Work required:
Repeat exactly, and only, the lines below starting at the line that contains "commandDispatch (ctx queue" and ending at the line that contains "COLLECTIVE_ALL_GATHER (R283) -/", inclusive of both.

Supplied data:
/-- The commands, one for each row of `spec/opcode_table.json`, in its order. -/
inductive Instr where
  /-- RESET_N_ASSERT (R519) -/
  | resetNAssert (ns : Nat) (railsOk : Bool)
  /-- COLD_RESET (R433) -/
  | coldReset (env : BootEnv)
  /-- INTERNAL_COLD_RESET (R424) -/
  | internalColdReset (env : BootEnv)
  /-- PWR_BRAKE_ASSERT (R501) -/
  | pwrBrakeAssert (ns : Nat)
  /-- PWR_BRAKE_RELEASE (R502) -/
  | pwrBrakeRelease
  /-- BRAKE_EVENT_INTERVAL (R503) -/
  | brakeEventInterval
  /-- REFCLK_MISSING (R34) -/
  | refclkMissing (ns : Nat)
  /-- RAIL_OUT_OF_RANGE (R517) -/
  | railOutOfRange (rail ns : Nat)
  /-- VCORE_UNDERVOLTAGE (R516) -/
  | vcoreUndervoltage (tile : Nat)
  /-- THERMAL_BRAKE_COMPARATOR (R508) -/
  | thermalBrakeComparator (tile : Nat) (temp : Int)
  /-- THERM_TRIP_COMPARATOR (R522) -/
  | thermTripComparator (die : Nat) (temp : Int)
  /-- STACK_TEMP_REPORT (R184) -/
  | stackTempReport (stack : Nat) (temp : Option Int)
  /-- SAMPLE_PERIOD (R504) -/
  | samplePeriod (r : Readings)
  /-- AVSBUS_SILENT (R505) -/
  | avsbusSilent (tile : Nat)
  /-- VOLTAGE_CONFIRMED (R505) -/
  | voltageConfirmed (tile mv : Nat)
  /-- LEAVE_GRANT (R497) -/
  | leaveGrant (unit : LeaveUnit)
  /-- PACING_WINDOW (R498) -/
  | pacingWindow (unit : LeaveUnit)
  /-- HBM_TRAIN_IDLE (R494) -/
  | hbmTrainIdle (stack : Nat)
  /-- HELLO (R324) -/
  | hello (f : QFrame) (g : Segment) (more : List (QFrame × Segment))
  /-- KEY_EXCHANGE_OPEN (R327) -/
  | keyExchangeOpen (m : Msg)
  /-- KEY_EXCHANGE_REKEY (R329) -/
  | keyExchangeRekey (m : Msg)
  /-- FEATURES (R328) -/
  | features (m : Msg)
  /-- ATTEST (R444) -/
  | attest (m : Msg)
  /-- HEARTBEAT (R330) -/
  | heartbeat (m : Msg)
  /-- EVENT_ANSWER (R333) -/
  | eventAnswer (m : Msg)
  /-- EVENT_SEND (R333) -/
  | eventSend (session : Nat) (ctx : Option Nat)
  /-- EVENT_RESEND_TIMEOUT (R335) -/
  | eventResendTimeout (session tag : Nat)
  /-- LINK_CONFIG (R261) -/
  | linkConfig (m : Msg)
  /-- HOST_CONFIG (R303) -/
  | hostConfig (m : Msg)
  /-- MACSEC_REVERT_TIMEOUT (R304) -/
  | macsecRevertTimeout
  /-- CTX_CREATE (R348) -/
  | ctxCreate (m : Msg)
  /-- CTX_DESTROY (R371) -/
  | ctxDestroy (m : Msg)
  /-- DESTROY_DRAIN_DONE (R371) -/
  | destroyDrainDone (ctx : Nat)
  /-- CTX_RESET (R369) -/
  | ctxReset (m : Msg)
  /-- TEARDOWN_DONE (R369) -/
  | teardownDone (ctx : Nat)
  /-- CTX_SUSPEND (R358) -/
  | ctxSuspend (m : Msg)
  /-- CTX_RESUME_READY (R350) -/
  | ctxResumeReady (m : Msg) (upsets : List Upset)
  /-- CTX_RESUME_RESUME (R350) -/
  | ctxResumeResume (m : Msg)
  /-- CTX_RESUME_ASSIGN (R361) -/
  | ctxResumeAssign (m : Msg)
  /-- SLOT_ADMIT (R355) -/
  | slotAdmit (ctx : Nat)
  /-- ROTATE_OUT (R356) -/
  | rotateOut (ctx : Nat)
  /-- RESIDENCY_EXIT_DONE (R357) -/
  | residencyExitDone (ctx : Nat)
  /-- OPT_STEP_PREPARE (R234) -/
  | optStepPrepare (m : Msg) (upsets : List Upset)
  /-- OPT_STEP_UPDATE (R234) -/
  | optStepUpdate (m : Msg) (upsets : List Upset)
  /-- OPT_STEP_RUN (R235) -/
  | optStepRun (ctx tag : Nat) (upsets : List Upset)
  /-- PARAM_EXPORT (R252) -/
  | paramExport (m : Msg) (upsets : List Upset)
  /-- PARAM_EXPORT_RUN (R253) -/
  | paramExportRun (ctx tag : Nat) (upsets : List Upset)
  /-- MAP_GRANT_MAP (R198) -/
  | mapGrantMap (m : Msg)
  /-- MAP_GRANT_LIMITS (R196) -/
  | mapGrantLimits (m : Msg)
  /-- MAP_GRANT_PUBLISH (R198) -/
  | mapGrantPublish (m : Msg)
  /-- MAP_GRANT_ATTACH (R198) -/
  | mapGrantAttach (m : Msg)
  /-- UNMAP (R199) -/
  | unmap (m : Msg)
  /-- PAGE_HINT (R207) -/
  | pageHint (m : Msg)
  /-- REGULATE (R191) -/
  | regulate (m : Msg)
  /-- PLACE_LOG_AGGREGATE (R219) -/
  | placeLogAggregate (m : Msg)
  /-- PLACE_LOG_MOVES (R220) -/
  | placeLogMoves (m : Msg)
  /-- QUEUE_CREATE (R142) -/
  | queueCreate (m : Msg)
  /-- QUEUE_DESTROY (R149) -/
  | queueDestroy (m : Msg)
  /-- DOORBELL_INLINE (R146) -/
  | doorbellInline (m : Msg) (upsets : List Upset)
  /-- DOORBELL_RING (R146) -/
  | doorbellRing (m : Msg)
  /-- RECORD_INTAKE (R143) -/
  | recordIntake (ctx queue : Nat) (upsets : List Upset)
  /-- COMMAND_DISPATCH (R150) -/
  | commandDispatch (ctx queue : Nat) (upsets : List Upset)
  /-- FENCE_IN_TIMEOUT (R153) -/
  | fenceInTimeout (ctx queue : Nat)
  /-- COMMAND_COMPLETE (R152) -/
  | commandComplete (ctx queue seq iter : Nat) (upsets : List Upset)
  /-- NOP (R137) -/
  | nop (ctx queue seq iter : Nat)
  /-- MATMUL (R80) -/
  | matmul (ctx queue seq iter : Nat) (upsets : List Upset)
  /-- VECTOR (R114) -/
  | vector (ctx queue seq iter : Nat) (upsets : List Upset)
  /-- COPY (R139) -/
  | copy (ctx queue seq iter : Nat) (upsets : List Upset)
  /-- FILL (R138) -/
  | fill (ctx queue seq iter : Nat) (upsets : List Upset)
  /-- SCALE_SET (R140) -/
  | scaleSet (ctx queue seq iter : Nat) (upsets : List Upset)
  /-- REPEAT (R164) -/
  | repeatCmd (ctx queue seq iter : Nat) (upsets : List Upset)
  /-- REPEAT_ITERATION (R165) -/
  | repeatIteration (ctx queue : Nat) (upsets : List Upset)
  /-- COLLECTIVE_ALL_REDUCE (R288) -/
  | collectiveAllReduce (ctx queue seq iter : Nat) (upsets : List Upset)
  /-- COLLECTIVE_REDUCE_SCATTER (R283) -/
  | collectiveReduceScatter (ctx queue seq iter : Nat) (upsets : List Upset)
  /-- COLLECTIVE_ALL_GATHER (R283) -/
  | collectiveAllGather (ctx queue seq iter : Nat) (upsets : List Upset)
  /-- COLLECTIVE_REDUCE (R283) -/
  | collectiveReduce (ctx queue seq iter : Nat) (upsets : List Upset)
  /-- COLLECTIVE_BROADCAST (R283) -/
  | collectiveBroadcast (ctx queue seq iter : Nat) (upsets : List Upset)
  /-- COLLECTIVE_NORM (R289) -/
  | collectiveNorm (ctx queue seq iter : Nat) (upsets : List Upset)
  /-- COLLECTIVE_SEND (R283) -/
  | collectiveSend (ctx queue seq iter : Nat) (upsets : List Upset)
  /-- COLLECTIVE_RECV (R283) -/
  | collectiveRecv (ctx queue seq iter : Nat) (upsets : List Upset)
  /-- COLLECTIVE_TIMEOUT (R295) -/
  | collectiveTimeout (ctx group inst : Nat)
  /-- CONTRIBUTION_RESEND_TIMEOUT (R293) -/
  | contributionResendTimeout (ctx group inst peer : Nat)
  /-- CHUNK (R293) -/
  | chunk (d : Delivered)
  /-- READY (R285) -/
  | ready (d : Delivered)
  /-- ACK (R293) -/
  | ack (d : Delivered)
  /-- RETRY (R293) -/
  | retry (d : Delivered)
  /-- RTALLY (R294) -/
  | rtally (d : Delivered)
  /-- ABORT (R295) -/
  | abort (d : Delivered)
  /-- XREAD (R216) -/
  | xread (d : Delivered)
  /-- XWRITE (R216) -/
  | xwrite (d : Delivered)
  /-- XRESP (R163) -/
  | xresp (d : Delivered)
  /-- TRANSFER_RESPONSE (R163) -/
  | transferResponse (tag gen : Nat) (data : Bytes)
  /-- TRANSFER_TIMEOUT (R162) -/
  | transferTimeout (tag : Nat)
  /-- LEDGER_QUARANTINE_END (R163) -/
  | ledgerQuarantineEnd (tag : Nat)
  /-- LEASE_PROBE_TIMEOUT (R216) -/
  | leaseProbeTimeout (lease : Nat)
  /-- LINK_KX (R415) -/
  | linkKx (d : Delivered)
  /-- CHANNEL_KEY_EXCHANGE (R415) -/
  | channelKeyExchange (port peer : Nat)
  /-- RASOVI_LINK_FRAME (R271) -/
  | rasoviLinkFrame (o : Outer) (b : LinkBody)
  /-- RASOVI_FRAME_RECEIVE (R268) -/
  | rasoviFrameReceive (o : Outer) (i : Inner)
  /-- RASOVI_ACK_TIMER (R271) -/
  | rasoviAckTimer (port peer : Nat)
  /-- RASOVI_REPLAY_TIMEOUT (R272) -/
  | rasoviReplayTimeout (port peer : Nat)
  /-- SWITCHED_RETRANSMIT_TIMEOUT (R273) -/
  | switchedRetransmitTimeout (port peer : Nat)
  /-- PORT_TRAIN_DONE (R259) -/
  | portTrainDone (port : Nat) (lanes : List Bool) (peerOrdinal : Nat) (peerMode twin : Bool)
  /-- SERDES_REPLACE (R455) -/
  | serdesReplace (die serdes codewords : Nat)
  /-- PORT_MAP (R264) -/
  | portMap (src : Nat) (m : Msg)
  /-- GROUP_CREATE (R279) -/
  | groupCreate (m : Msg) (upsets : List Upset)
  /-- GROUP_DESTROY (R280) -/
  | groupDestroy (m : Msg)
  /-- GROUP_FORM_TIMEOUT (R279) -/
  | groupFormTimeout (ctx group : Nat)
  /-- BACKFILL_BIND (R224) -/
  | backfillBind (m : Msg)
  /-- BACKFILL_UNBIND (R228) -/
  | backfillUnbind (m : Msg)
  /-- FENCE_CREATE (R363) -/
  | fenceCreate (m : Msg)
  /-- FENCE_EXPORT (R363) -/
  | fenceExport (m : Msg)
  /-- FENCE_IMPORT (R363) -/
  | fenceImport (m : Msg)
  /-- FENCE_SIGNAL (R365) -/
  | fenceSignal (m : Msg)
  /-- FENCE_WAIT (R365) -/
  | fenceWait (m : Msg)
  /-- FENCE_WAIT_TIMEOUT (R365) -/
  | fenceWaitTimeout (tag : Nat)
  /-- FENCE_DESTROY (R366) -/
  | fenceDestroy (m : Msg)
  /-- BULK_IN (R338) -/
  | bulkIn (m : Msg) (upsets : List Upset)
  /-- BULK_OUT (R337) -/
  | bulkOut (m : Msg) (upsets : List Upset)
  /-- CKPT_CONFIG (R478) -/
  | ckptConfig (m : Msg)
  /-- CKPT_NOW (R482) -/
  | ckptNow (m : Msg)
  /-- CKPT_TIMER_TRIGGER (R482) -/
  | ckptTimerTrigger (ctx : Nat)
  /-- CKPT_CUT (R483) -/
  | ckptCut (ctx : Nat)
  /-- CKPT_DRAIN_TIMEOUT (R484) -/
  | ckptDrainTimeout (ctx : Nat)
  /-- CKPT_WRITE_DONE (R487) -/
  | ckptWriteDone (ctx : Nat) (upsets : List Upset)
  /-- CKPT_RESTORE_WHOLE (R491) -/
  | ckptRestoreWhole (m : Msg) (upsets : List Upset)
  /-- CKPT_RESTORE_RESLICE (R493) -/
  | ckptRestoreReslice (m : Msg) (upsets : List Upset)
  /-- CKPT_VERIFY (R489) -/
  | ckptVerify (m : Msg) (upsets : List Upset)
  /-- POLICY_LOAD (R375) -/
  | policyLoad (m : Msg) (upsets : List Upset)
  /-- OWNER_JOIN (R377) -/
  | ownerJoin (m : Msg)
  /-- QUORUM_SIGN (R381) -/
  | quorumSign (m : Msg)
  /-- RELEASE_PROPOSE (R380) -/
  | releasePropose (m : Msg)
  /-- RELEASE_FETCH (R380) -/
  | releaseFetch (m : Msg)
  /-- RELEASE_WITHDRAW (R380) -/
  | releaseWithdraw (m : Msg)
  /-- KEY_LOAD (R413) -/
  | keyLoad (m : Msg)
  /-- KEY_DERIVE (R413) -/
  | keyDerive (m : Msg)
  /-- KEY_DESTROY (R413) -/
  | keyDestroy (m : Msg)
  /-- ERR_READ (R469) -/
  | errRead (m : Msg)
  /-- TELEMETRY (R540) -/
  | telemetry (m : Msg)
  /-- TEST_CONFIG_DEVICE (R465) -/
  | testConfigDevice (m : Msg)
  /-- TEST_CONFIG_AUDIT (R465) -/
  | testConfigAudit (m : Msg) (upsets : List Upset)
  /-- POWER_CONFIG (R500) -/
  | powerConfig (m : Msg)
  /-- LC_READ (R428) -/
  | lcRead (m : Msg)
  /-- LC_ADVANCE (R423) -/
  | lcAdvance (m : Msg) (burn : Burn)
  /-- LC_ENROL (R427) -/
  | lcEnrol (m : Msg)
  /-- DEBUG_CERT (R440) -/
  | debugCert (m : Msg)
  /-- DEBUG_CHALLENGE_NONCE (R441) -/
  | debugChallengeNonce (m : Msg)
  /-- DEBUG_CHALLENGE_RESPONSE (R441) -/
  | debugChallengeResponse (m : Msg)
  /-- FW_STAGE (R435) -/
  | fwStage (m : Msg)
  /-- FW_ACTIVATE (R437) -/
  | fwActivate (m : Msg)
  /-- FW_CONFIRM (R437) -/
  | fwConfirm
  /-- FW_TRIAL_TIMEOUT (R437) -/
  | fwTrialTimeout
  /-- LOCKSTEP_MISMATCH (R456) -/
  | lockstepMismatch (pair : Nat)
  /-- QUEKO_DATA_FRAME (R312) -/
  | quekoDataFrame (f : QFrame) (g : Segment)
  /-- QUEKO_ACK_FRAME (R315) -/
  | quekoAckFrame (f : QFrame) (b : AckBody)
  /-- QUEKO_ACK_TIMER (R312) -/
  | quekoAckTimer (session : Nat)
  /-- QUEKO_RETRANSMIT_TIMEOUT (R315) -/
  | quekoRetransmitTimeout (session : Nat)
  /-- CLOSE (R331) -/
  | close (f : QFrame) (g : Segment)
  /-- HEARTBEAT_LOSS (R330) -/
  | heartbeatLoss (session : Nat)
  /-- HANDSHAKE_TIMEOUT (R327) -/
  | handshakeTimeout (session : Nat)
  /-- KEY_ROTATE (R329) -/
  | keyRotate (session : Nat) (toHost : Bool)
  /-- KEY_ROTATE_REPEAT (R417) -/
  | keyRotateRepeat (session : Nat) (toHost : Bool)
  /-- KEY_LIMIT_STOP (R417) -/
  | keyLimitStop (session port lease : Option Nat) (toHost : Bool)
  /-- HOST_PORT_TRAIN (R300) -/
  | hostPortTrain (h : HostTraining)
  /-- I3C_PRIVATE_WRITE (R527) -/
  | i3cPrivateWrite (data : Bytes) (burn : Burn)
  /-- I3C_ANSWER_DROP (R526) -/
  | i3cAnswerDrop
  /-- PLACEMENT_REVIEW (R203) -/
  | placementReview (ctx : Nat)
  /-- PAGE_MOVE_SWITCH (R205) -/
  | pageMoveSwitch (ctx va : Nat)
  /-- LEND_BEACON_SEND (R214) -/
  | lendBeaconSend (busy : Nat)
  /-- LEND_BEACON (R214) -/
  | lendBeacon (src : Nat) (m : Msg)
  /-- LEND_ASK (R416) -/
  | lendAsk (src : Nat) (m : Msg)
  /-- LEND_OFFER (R416) -/
  | lendOffer (src : Nat) (m : Msg)
  /-- LEND_RELEASE (R215) -/
  | lendRelease (src : Nat) (m : Msg)
  /-- OPT_SHIP (R248) -/
  | optShip (src : Nat) (m : Msg)
  /-- OPT_CLIP (R248) -/
  | optClip (src : Nat) (m : Msg)
  /-- OPT_RETURN (R248) -/
  | optReturn (src : Nat) (m : Msg)
  /-- CTRL_MSG (R267) -/
  | ctrlMsg (d : Delivered)
  /-- HBM_WRITE_DRAIN (R181) -/
  | hbmWriteDrain (stack channel : Nat)
  /-- PATROL_SCRUB (R178) -/
  | patrolScrub (core : Nat) (tier : Bool) (piece : Nat) (corrected : Bool)
  /-- FIELD_TEST_START (R218) -/
  | fieldTestStart (core : Nat)
  /-- FIELD_TEST_RESULT (R462) -/
  | fieldTestResult (core : Nat) (r : TestResult)
  /-- TEST_OVERDUE (R463) -/
  | testOverdue (core : Nat)
  /-- HOST_PROTOCOL_FRAME (R301) -/
  | hostProtocolFrame (f : HostFrame)
  /-- PFC_PAUSE_FRAME (R305) -/
  | pfcPauseFrame (port : Option Nat) (priority : Nat) (pause : Bool)
  /-- AGGREGATE_RECORD_CLOSE (R220) -/
  | aggregateRecordClose (ctx : Nat)
  /-- I3C_PRIVATE_READ (R526) -/
  | i3cPrivateRead
  /-- I3C_ADDRESS_ASSIGN (R525): SETDASA names a static address, ENTDAA none -/
  | i3cAddressAssign (static : Option Nat) (addr : Nat)
  deriving DecidableEq, Repr
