-- ==== Sys2Proof/Machine/Ops.lean ====
section
/-!
DEFINITION. Machine/Ops.lean: the named operations over the parts of the state: look up and change an object, draw random
and free values, keep the memory's canonical form, issue and free Ledger entries, file error records and raise events.
-/
namespace Sys2Proof.Machine

/-! ### Objects -/

/-- The context of an identifier. -/
def State.ctx? (s : State) (id : Nat) : Option Ctx := s.ctxs.find? (fun c => c.id == id)

/-- Change the context of an identifier. -/
def State.modCtx (s : State) (id : Nat) (f : Ctx → Ctx) : State :=
  { s with ctxs := s.ctxs.map (fun c => if c.id = id then f c else c) }

/-- The session of a number. -/
def State.session? (s : State) (n : Nat) : Option Session := s.sessions.find? (fun x => x.number == n)

/-- Change the session of a number. -/
def State.modSession (s : State) (n : Nat) (f : Session → Session) : State :=
  { s with sessions := s.sessions.map (fun x => if x.number = n then f x else x) }

/-- The open management session (R323). -/
def State.management? (s : State) : Option Session :=
  s.sessions.find? (fun x => x.role == .management && x.isOpen)

/-- Queue `q` of a context. -/
def Ctx.queue? (c : Ctx) (q : Nat) : Option Queue := c.queues.find? (fun x => x.number == q)

/-- Change queue `q` of a context. -/
def Ctx.modQueue (c : Ctx) (q : Nat) (f : Queue → Queue) : Ctx :=
  { c with queues := c.queues.map (fun x => if x.number = q then f x else x) }

/-- Change queue `q` of context `id`. -/
def State.modQueue (s : State) (id q : Nat) (f : Queue → Queue) : State :=
  s.modCtx id (fun c => c.modQueue q f)

/-- The record of a sequence number and iteration. -/
def Queue.rec? (q : Queue) (seq iter : Nat) : Option Rec := q.recs.find? (fun r => r.seq == seq && r.iter == iter)

/-- Change a record. -/
def Queue.modRec (q : Queue) (seq iter : Nat) (f : Rec → Rec) : Queue :=
  { q with recs := q.recs.map (fun r => if r.seq = seq ∧ r.iter = iter then f r else r) }

/-- Change a record of a queue of a context. -/
def State.modRec (s : State) (id q seq iter : Nat) (f : Rec → Rec) : State :=
  s.modQueue id q (fun x => x.modRec seq iter f)

/-- The mapped page that holds a virtual page number. -/
def Ctx.page? (c : Ctx) (vp : Nat) : Option Page := c.pages.find? (fun p => p.va == vp)

/-- Change a mapped page. -/
def Ctx.modPage (c : Ctx) (vp : Nat) (f : Page → Page) : Ctx :=
  { c with pages := c.pages.map (fun p => if p.va = vp then f p else p) }

/-- Change a mapped page of context `id`. -/
def State.modPage (s : State) (id vp : Nat) (f : Page → Page) : State := s.modCtx id (fun c => c.modPage vp f)

/-- The fence of an index. -/
def State.fence? (s : State) (i : Nat) : Option Fence := s.fences.find? (fun f => f.index == i)

/-- Change a fence. -/
def State.modFence (s : State) (i : Nat) (f : Fence → Fence) : State :=
  { s with fences := s.fences.map (fun x => if x.index = i then f x else x) }

/-- The share of an index. -/
def State.share? (s : State) (i : Nat) : Option Share := s.shares.find? (fun x => x.index == i)

/-- Change a share. -/
def State.modShare (s : State) (i : Nat) (f : Share → Share) : State :=
  { s with shares := s.shares.map (fun x => if x.index = i then f x else x) }

/-- Core `n` of the device, 16 × tile + core. -/
def State.core? (s : State) (n : Nat) : Option Core := s.cores[n]?

/-- Change a core. -/
def State.modCore (s : State) (n : Nat) (f : Core → Core) : State := { s with cores := modAt s.cores n f }

/-- Change a tile. -/
def State.modTile (s : State) (n : Nat) (f : Tile → Tile) : State :=
  { s with power := { s.power with tiles := modAt s.power.tiles n f } }

/-- Change a stack. -/
def State.modStack (s : State) (n : Nat) (f : Stack → Stack) : State := { s with hbmStacks := modAt s.hbmStacks n f }

/-- Change the hub. -/
def State.modHub (s : State) (f : Hub → Hub) : State := { s with hub := f s.hub }

/-- Does the device take commands and messages? (R34, R433, R509, R517, R519) -/
def State.alive (s : State) : Bool := s.hub.halt.isNone && !s.hub.inReset

/-- CONFIDENTIAL mode is in force (R372). -/
def State.conf (s : State) : Bool := s.life.mode == .confidential

/-- The KeyID's slot. -/
def State.key? (s : State) (k : Nat) : Option KeySlot := s.vault.slots.find? (fun x => x.keyId == k)

/-- Temperature of a tile, in 0.125 °C; a tile without one reads as 0. -/
def State.tileTemp (s : State) (t : Nat) : Int := match s.power.tiles[t]? with
  | some x => x.temp
  | none => 0

/-- The tile of a core number. -/
def tileOf (core : Nat) : Nat := core / 16

/-- What a step does when no command waits: the hub timer advances by one count (R33; LOG 2), unless it is held, or the
reference clock is missing (R34). -/
def idleTick (s : State) : State :=
  if s.hub.timerHeld || s.hub.inReset || s.hub.halt == some .refclk then s
  else s.modHub (fun h => { h with timer := h.timer + 1 })

/-! ### Random and free values -/

/-- Draw bytes from the TRNG (LOG 8). -/
def State.draw (s : State) (n : Nat) : State × Bytes :=
  (s.modHub (fun h => { h with trng := h.trng + n }), (List.range n).map (fun i => Config.trng (s.hub.trng + i)))

/-- Free bytes, for contents that the spec calls unspecified (LOG 12). -/
def State.freeBytes (s : State) (n : Nat) : State × Bytes :=
  (s.modHub (fun h => { h with free := h.free + n }), (List.range n).map (fun i => Config.freeByte (s.hub.free + i)))

/-- One free number (LOG 12). -/
def State.freeNat (s : State) : State × Nat :=
  (s.modHub (fun h => { h with free := h.free + 1 }), Config.freeNat s.hub.free)

/-- Does a signature verify? It does when it is known to exist; whether one from outside does is open (LOG 7). Where no key has the index
that a message names, nothing verifies. -/
def State.verifies (s : State) (key text sig : Bytes) : Bool :=
  s.hub.signatures.contains { key := key, text := text, sig := sig } || (!key.isEmpty && Config.ed448Verify key text sig)

/-- Make a signature with a key whose public half is `key` (LOG 6, LOG 7). -/
def State.sign (s : State) (key seed text : Bytes) : State × Bytes :=
  let sig := Config.ed448Sign seed text
  (s.modHub (fun h => { h with signatures := { key := key, text := text, sig := sig } :: h.signatures }), sig)

/-! ### Cells: the canonical form of memory -/

/-- What an unlisted address reads as (LOG 10). -/
def blankByte : Byte := 0

/-- The byte at an address. -/
def cellAt (cs : List Host.Cell) (a : Nat) : Byte :=
  match cs with
  | [] => blankByte
  | c :: rest => if c.1 = a then c.2 else cellAt rest a

/-- The cells of the addresses from `a` up to `a + n`. -/
def cellsIn (cs : List Host.Cell) (a n : Nat) : List Host.Cell :=
  (cs.dropWhile (fun c => decide (c.1 < a))).takeWhile (fun c => decide (c.1 < a + n))

/-- Fill a run of bytes from sorted cells. -/
def spread : Nat → Nat → List Host.Cell → Bytes
  | 0, _, _ => []
  | n + 1, a, [] => blankByte :: spread n (a + 1) []
  | n + 1, a, c :: rest => if c.1 = a then c.2 :: spread n (a + 1) rest else blankByte :: spread n (a + 1) (c :: rest)

/-- Read a run of bytes. -/
def readCells (cs : List Host.Cell) (a n : Nat) : Bytes := spread n a (cellsIn cs a n)

/-- Replace the cells of the addresses from `a` up to `a + n`. -/
def replaceCells (cs : List Host.Cell) (a n : Nat) (mid : List Host.Cell) : List Host.Cell :=
  cs.takeWhile (fun c => decide (c.1 < a)) ++ mid ++
    (cs.dropWhile (fun c => decide (c.1 < a))).dropWhile (fun c => decide (c.1 < a + n))

/-- Write a run of bytes, keeping the canonical form. -/
def writeCells (cs : List Host.Cell) (a : Nat) (bs : Bytes) : List Host.Cell :=
  replaceCells cs a bs.length (cellsOf blankByte a bs)

/-- Zero a run of bytes. -/
def clearCells (cs : List Host.Cell) (a n : Nat) : List Host.Cell := replaceCells cs a n []

/-- Copy a run of bytes. -/
def copyCells (cs : List Host.Cell) (src dst n : Nat) : List Host.Cell :=
  replaceCells cs dst n ((cellsIn cs src n).map (fun c => (c.1 - src + dst, c.2)))

/-- The canonical form: addresses strictly rising, no entry equal to what an unlisted address reads as. -/
def cellsWf : List Host.Cell → Bool
  | [] => true
  | [c] => c.2 != blankByte
  | c :: d :: rest => c.2 != blankByte && decide (c.1 < d.1) && cellsWf (d :: rest)

/-- The memory keeps its canonical form. -/
def Memory.wf (m : Memory) : Bool := cellsWf m.cells

/-- Change the cells of memory. -/
def State.modCells (s : State) (f : List Host.Cell → List Host.Cell) : State :=
  { s with mem := { s.mem with cells := f s.mem.cells } }

/-- Change the memory's book-keeping. -/
def State.modMem (s : State) (f : Memory → Memory) : State := { s with mem := f s.mem }

/-! ### Addresses (Table 06-2; LOG 10 for what lies outside it) -/

/-- Bytes of a page. -/
def pageSize : Nat := 2097152

/-- First byte of a scratchpad. -/
def scratchBase (core : Nat) : Nat := 2 ^ 47 + core * 2 ^ 25

/-- First frame of a core's tier slice. -/
def tierFrame (core i : Nat) : Nat := 2 ^ 23 + (core / 16) * 4096 + (core % 16) * 256 + i

/-- The core whose slice holds a tier frame. -/
def tierCore (pfn : Nat) : Nat := ((pfn - 2 ^ 23) / 4096) * 16 + ((pfn - 2 ^ 23) % 4096) / 256

/-- Frame `i` of the lease in slot `l` held from a lender (LOG 10). -/
def leaseFrame (l i : Nat) : Nat := 2 ^ 25 + l * 512 + i

/-- Is this frame number HBM? (Table 06-2) -/
def isHbm (pfn : Nat) : Bool := decide (pfn < 12 * 32768)

/-- Is this frame number tier SRAM? -/
def isTier (pfn : Nat) : Bool := decide (2 ^ 23 ≤ pfn) && decide (pfn < 2 ^ 25)

/-- The stack of an HBM frame. -/
def stackOf (pfn : Nat) : Nat := pfn / 32768

/-- May the frame of the stack hold data? The top 2 GiB is the metadata reserve (R180). -/
def dataFrame (pfn : Nat) : Bool := isHbm pfn && decide (pfn % 32768 < 31744)

/-- Die positions of Table 13-8: HBM stack, hub, link die. -/
def dieStack (k : Nat) : Nat := 33 + k
/-- Die position of the hub. -/
def dieHub : Nat := 30
/-- Die position of a link die. -/
def dieLink (n : Nat) : Nat := 31 + n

Solved exercise:
  | commandDispatch (ctx queue : Nat) (upsets : List Upset)
  /-- FENCE_IN_TIMEOUT (R153) -/
  | fenceInTimeout (ctx queue : Nat)
  /-- COMMAND_COMPLETE (R152) -/
  | commandComplete (ctx queue seq iter : Nat) (upsets : List Upset)
  /-- NOP (R137) -/
  | nop (ctx queue seq iter : Nat)
  /-- MATMUL (R80) -/
  | matmul (ctx queue seq iter : Nat) (upsets : List Upset)
  /-- VECTOR (R114) -/
  | vector (ctx queue seq iter : Nat) (upsets : List Upset)
  /-- COPY (R139) -/
  | copy (ctx queue seq iter : Nat) (upsets : List Upset)
  /-- FILL (R138) -/
  | fill (ctx queue seq iter : Nat) (upsets : List Upset)
  /-- SCALE_SET (R140) -/
  | scaleSet (ctx queue seq iter : Nat) (upsets : List Upset)
  /-- REPEAT (R164) -/
  | repeatCmd (ctx queue seq iter : Nat) (upsets : List Upset)
  /-- REPEAT_ITERATION (R165) -/
  | repeatIteration (ctx queue : Nat) (upsets : List Upset)
  /-- COLLECTIVE_ALL_REDUCE (R288) -/
  | collectiveAllReduce (ctx queue seq iter : Nat) (upsets : List Upset)
  /-- COLLECTIVE_REDUCE_SCATTER (R283) -/
  | collectiveReduceScatter (ctx queue seq iter : Nat) (upsets : List Upset)
  /-- COLLECTIVE_ALL_GATHER (R283) -/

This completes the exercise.